Which workloads are best suited to tape?

Tape remains a foundation for backup, archiving, and long-term retention. Many organisations still follow the 3-2-1 rule — three data copies, two types of media, one off-site — where tape often serves as the secure off-site medium.

Modern data management platforms integrate tape as part of tiered storage systems, automatically moving infrequently used data to tape for cost and energy savings.

As analyst Tony Lock from Freeform Dynamics notes, tape is no longer “an afterthought” but a key element of enterprise data strategies. Even major cloud providers rely on tape for their own deep storage tiers.

Can tape be used for active archiving?

Yes — thanks to software and system advances, tape is increasingly used for active archiving.

Active archives allow organisations to store data long-term while keeping it reasonably accessible. This is especially valuable for compliance data, research archives, and AI or machine learning training datasets.

Aardman Animations, for example, stores copies of its films at every production stage, using tape to preserve accessibility without high disk costs. As Lock explains, “You might not use it every day, but when you want it, you want to access it quickly.”

With proper indexing and caching, tape offers “warm storage” performance — slower than disk but faster (and far cheaper) than cloud retrieval.

How well does tape handle streaming and sequential data?

Tape shines in sequential and streaming workloads. It’s ideal for large continuous data streams, such as media playback, scientific sensors, and medical imaging.

In these cases, its sustained read speeds can rival disk drives, but at a fraction of the cost. This makes it a powerful option for organisations handling massive datasets that don’t require random access — from broadcasters to genomics labs.

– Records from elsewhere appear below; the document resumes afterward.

-- ==== Sys2Proof/Machine/Permutation.lean ====
section
/-! DEFINITION. The bit permutation engine and its six tables (40_permutation_engine.md). A table pairs its entries
with the checks of R101 and R103, so an ill-formed table is no table. The values are the spec's (R104 to R112;
PRESUMED by the spec itself from FIPS 46-3, assumption log 6). -/

namespace Sys2Proof.Machine

/-- The bit of v at DES position p, v[n - p] (00_scope.md R13). -/
def desBit {n : Nat} (v : BitVec n) (p : Nat) : Bool := v.getLsbD (n - p)

/-- A table of m entries for an n-bit input, every entry in [1, n] (40_permutation_engine.md R100, R101). -/
structure PermTable (n m : Nat) where
  /-- The entries in reading order; entry i is the DES position that output entry i is taken from. -/
  entries : List Nat
  length_eq : entries.length = m
  inRange : tableInRange n entries = true

/-- The primitive (40_permutation_engine.md R100): output entry i, output bit m-1-i, is the input bit at DES
position T[i]. -/
def permute {n m : Nat} (T : PermTable n m) (v : BitVec n) : BitVec m :=
  (BitVec.ofBoolListBE (T.entries.map fun p => desBit v p)).cast
    ((List.length_map _).trans T.length_eq)

/-- The entries of IP, the initial permutation (40_permutation_engine.md R104). -/
def ipEntries : List Nat :=
  [58, 50, 42, 34, 26, 18, 10, 2] ++
  [60, 52, 44, 36, 28, 20, 12, 4] ++
  [62, 54, 46, 38, 30, 22, 14, 6] ++
  [64, 56, 48, 40, 32, 24, 16, 8] ++
  [57, 49, 41, 33, 25, 17, 9, 1] ++
  [59, 51, 43, 35, 27, 19, 11, 3] ++
  [61, 53, 45, 37, 29, 21, 13, 5] ++
  [63, 55, 47, 39, 31, 23, 15, 7]

/-- IP: 64 entries, input width 64 (40_permutation_engine.md R103). -/
def ipTable : PermTable 64 64 := ⟨ipEntries, by decide, by decide⟩

/-- The entries of FP, the final permutation (40_permutation_engine.md R105). -/
def fpEntries : List Nat :=
  [40, 8, 48, 16, 56, 24, 64, 32] ++
  [39, 7, 47, 15, 55, 23, 63, 31] ++
  [38, 6, 46, 14, 54, 22, 62, 30] ++
  [37, 5, 45, 13, 53, 21, 61, 29] ++
  [36, 4, 44, 12, 52, 20, 60, 28] ++
  [35, 3, 43, 11, 51, 19, 59, 27] ++
  [34, 2, 42, 10, 50, 18, 58, 26] ++
  [33, 1, 41, 9, 49, 17, 57, 25]

/-- FP: 64 entries, input width 64 (40_permutation_engine.md R103). -/
def fpTable : PermTable 64 64 := ⟨fpEntries, by decide, by decide⟩

/-- The entries of E, the expansion (40_permutation_engine.md R107). -/
def eEntries : List Nat :=
  [32, 1, 2, 3, 4, 5] ++
  [4, 5, 6, 7, 8, 9] ++
  [8, 9, 10, 11, 12, 13] ++
  [12, 13, 14, 15, 16, 17] ++
  [16, 17, 18, 19, 20, 21] ++
  [20, 21, 22, 23, 24, 25] ++
  [24, 25, 26, 27, 28, 29] ++
  [28, 29, 30, 31, 32, 1]

/-- E: 48 entries, input width 32 (40_permutation_engine.md R103). -/
def eTable : PermTable 32 48 := ⟨eEntries, by decide, by decide⟩

/-- The entries of P, the P-permutation (40_permutation_engine.md R109). -/
def pEntries : List Nat :=
  [16, 7, 20, 21] ++
  [29, 12, 28, 17] ++
  [1, 15, 23, 26] ++
  [5, 18, 31, 10] ++
  [2, 8, 24, 14] ++
  [32, 27, 3, 9] ++
  [19, 13, 30, 6] ++
  [22, 11, 4, 25]

/-- P: 32 entries, input width 32 (40_permutation_engine.md R103). -/
def pTable : PermTable 32 32 := ⟨pEntries, by decide, by decide⟩

/-- The entries of PC1, the permuted choice 1 (40_permutation_engine.md R110). -/
def pc1Entries : List Nat :=
  [57, 49, 41, 33, 25, 17, 9] ++
  [1, 58, 50, 42, 34, 26, 18] ++
  [10, 2, 59, 51, 43, 35, 27] ++
  [19, 11, 3, 60, 52, 44, 36] ++
  [63, 55, 47, 39, 31, 23, 15] ++
  [7, 62, 54, 46, 38, 30, 22] ++
  [14, 6, 61, 53, 45, 37, 29] ++
  [21, 13, 5, 28, 20, 12, 4]

/-- PC1: 56 entries, input width 64 (40_permutation_engine.md R103). -/
def pc1Table : PermTable 64 56 := ⟨pc1Entries, by decide, by decide⟩

/-- The entries of PC2, the permuted choice 2 (40_permutation_engine.md R112). -/
def pc2Entries : List Nat :=
  [14, 17, 11, 24, 1, 5] ++
  [3, 28, 15, 6, 21, 10] ++
  [23, 19, 12, 4, 26, 8] ++
  [16, 7, 27, 20, 13, 2] ++
  [41, 52, 31, 37, 47, 55] ++
  [30, 40, 51, 45, 33, 48] ++
  [44, 49, 39, 56, 34, 53] ++
  [46, 42, 50, 36, 29, 32]

/-- PC2: 48 entries, input width 56 (40_permutation_engine.md R103). -/
def pc2Table : PermTable 56 48 := ⟨pc2Entries, by decide, by decide⟩

/-- The engine's table-select input (40_permutation_engine.md R102, R103). -/
inductive TableSelect where
  | ip | fp | e | p | pc1 | pc2
deriving DecidableEq, Repr

/-- The input width of each table (40_permutation_engine.md R103). -/
def TableSelect.inWidth : TableSelect → Nat
  | .ip => 64
  | .fp => 64
  | .e => 32
  | .p => 32
  | .pc1 => 64
  | .pc2 => 56

/-- The number of entries of each table (40_permutation_engine.md R103). -/
def TableSelect.outWidth : TableSelect → Nat
  | .ip => 64
  | .fp => 64
  | .e => 48
  | .p => 32
  | .pc1 => 56
  | .pc2 => 48

/-- The table each selection names. -/
def TableSelect.table : (t : TableSelect) → PermTable t.inWidth t.outWidth
  | .ip => ipTable
  | .fp => fpTable
  | .e => eTable
  | .p => pTable
  | .pc1 => pc1Table
  | .pc2 => pc2Table

/-- The engine as a unit: one primitive, the table selected by an input (40_permutation_engine.md R102). -/
def permutationEngine (t : TableSelect) (v : BitVec t.inWidth) : BitVec t.outWidth := permute t.table v

end Sys2Proof.Machine
end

What Is LTFS and why does it matter?

The Linear Tape File System (LTFS), introduced with LTO-5 in 2010, transformed tape into a more user-friendly format. LTFS lets tape function like a regular file system, allowing drag-and-drop operations and easy file browsing.

Each cartridge contains two partitions: one holds the index, and the other holds data. Combined with NAS front-ends and disk caching, LTFS enables “tape NAS” solutions — systems that offer large-scale, affordable, nearline access to archival data.

Vendors such as IBM, Fujitsu, Nodeum, Quantum, and SpectraLogic now provide LTFS products, making tape integration straightforward in hybrid storage environments.

How does tape fit into a modern data strategy?

In a tiered storage model, tape forms the lowest-cost, lowest-power layer. Data management tools automatically move older or less-accessed data to tape, keeping performance high while minimising costs.

Tape is also central to ransomware resilience. Offline copies are immutable and immune to cyberattacks, providing a last line of defence.

For organisations wary of cloud egress fees, tape offers an economical on-premises alternative. Many combine both: cloud for flexibility and tape for secure, low-cost archival.

The Takeaway

Magnetic tape may be decades old, but it remains one of the most reliable, scalable, and secure storage technologies available. Modern LTO generations, LTFS accessibility, and its inherent ransomware protection make tape a vital component of sustainable, cost-efficient data management. As storage demands continue to skyrocket, tape’s blend of longevity, capacity, and resilience ensures it stays highly relevant in the digital era.